Example of Comparing Box Plots
Using our two datasets:
- For Dataset A, we previously found the five-number summary: Minimum = 22, Q1 = 22, Median = 29, Q3 = 35, Maximum = 40.
- For Dataset B: Order the data to find its five-number summary: [18, 20, 21, 24, 36, 37, 50] gives:
$ - Minimum = 18$
$ - Q1 = 21$
$ - Median = 24$
$ - Q3 = 36$
$ - Maximum = 50$
After constructing both box plots side by side, we can analyze them. Dataset A has a median of 29, while Dataset B's median is 24. Dataset A also shows a greater spread between the minimum and the maximum. These differences indicate that participants in Dataset A generally are older, and their ages vary more significantly compared to Dataset B.
Conclusion
Box plots provide a clear and effective way to summarize and visualize data distributions. They allow us to represent the five-number summary succinctly and compare distributions effectively. In practice, understanding box plots is vital as it helps to identify trends, understand variability, and make informed decisions based on data. As we move forward, remember that the distribution and spread of data are just as essential as the averages in accurately interpreting data.
Study Notes
- The five-number summary consists of the minimum, lower quartile (Q1), median, upper quartile (Q3), and maximum.
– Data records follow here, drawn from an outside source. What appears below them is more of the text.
theorem dispatch_quiet {s : State} {e : Entry} {k : Key} (hq : s.erg.toDispatch = [e]) (hk : s.erg.keys = []) (hr : s.bitOf rErgCtl 0 = true)
    (he : e.kind ≠ .drbgDraw) (h1 : keysOf s.cfg e = [k]) :
    ∃ d, s.dispatchAll =
      { s with erg := { s.erg with keys := [{ key := k, owner := homeGrain k, tasks := [s.taskOf k e] }], toDispatch := [],
                                   dispatched := max s.erg.dispatched e.jsn, poolFull := false, dunes := d } } := by
  unfold State.dispatchAll
  rw [hq]
  show ∃ d, State.dispatchN 0 s.dispatchOne = _
  unfold State.dispatchOne
  rw [hq]
  have u : s.tasksUsed = 0 := by unfold State.tasksUsed; rw [hk]; rfl
  simp only [hr, u, h1, Bool.true_and]
  rw [if_pos (by simp [poolSize])]
  have e1 : ({ s with erg := { s.erg with toDispatch := [] } } : State).dispatchEntry e =
      { s with erg := { s.erg with keys := [{ key := k, owner := homeGrain k, tasks := [s.taskOf k e] }], toDispatch := [],
                                   dispatched := max s.erg.dispatched e.jsn, poolFull := false } } := by
    unfold State.dispatchEntry
    simp only [if_neg he, h1, List.foldl_cons, List.foldl_nil]
    unfold State.enqueue State.keyQ
    simp only [hk, List.find?_nil, List.nil_append]
    unfold State.poolCheck State.tasksUsed
    simp [poolSize]
    rfl
  rw [e1]
  exact noteIdle_form s _

/-- The entry of a command given now. -/
def State.givenEntry (s : State) (src code target : Nat) (body : Bytes) : Entry :=
  s.entryOf .mgmtCmd .normal (cmdSrc target) (s.givenStamp src code target body) (s.inputFlags (s.givenStamp src code target body))
    (mgmtPayload src (cmdBytes code target body))

@[simp] theorem mgmtPayload_length (src code target : Nat) (body : Bytes) : (mgmtPayload src (cmdBytes code target body)).length = 16 + body.length := by
  simp [mgmtPayload, cmdBytes]
  omega

theorem cmdInput_form (s : State) (src code target : Nat) (body : Bytes) :
    (s.cmdInput src code target body).2 =
      { kind := .mgmtCmd, stamp := s.givenStamp src code target body, src := cmdSrc target, payload := mgmtPayload src (cmdBytes code target body) } ∧
    (s.givenRing src code target body = 0 ∨ s.givenRing src code target body = 15) := by
  unfold State.givenStamp State.givenRing State.cmdInput
  extract_lets
  split
  · exact ⟨rfl, .inl rfl⟩
  · split
    · exact ⟨rfl, .inr rfl⟩
    · exact ⟨rfl, .inl rfl⟩

/-- A ring that is empty and closed gives its consumer nothing. -/
theorem ringTake_empty {s : State} {n : Nat} (h : (s.ring n).vis ≤ (s.ring n).r + (s.ring n).remain) : s.ringTake n = (.idle, s) := by
  unfold State.ringTake State.ringPeek
  simp only
  rw [if_neg]
  simp
  omega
- A box plot visually depicts the five-number summary, showcasing data spread and potential outliers.
- Outliers are identified using the criteria $Q1 - 1.5 \times IQR$ and $Q3 + 1.5 \times IQR$.
- Parallel box plots enable effective comparison of distributions across multiple datasets.
- The median gives the central location of the data, while the interquartile range indicates its spread.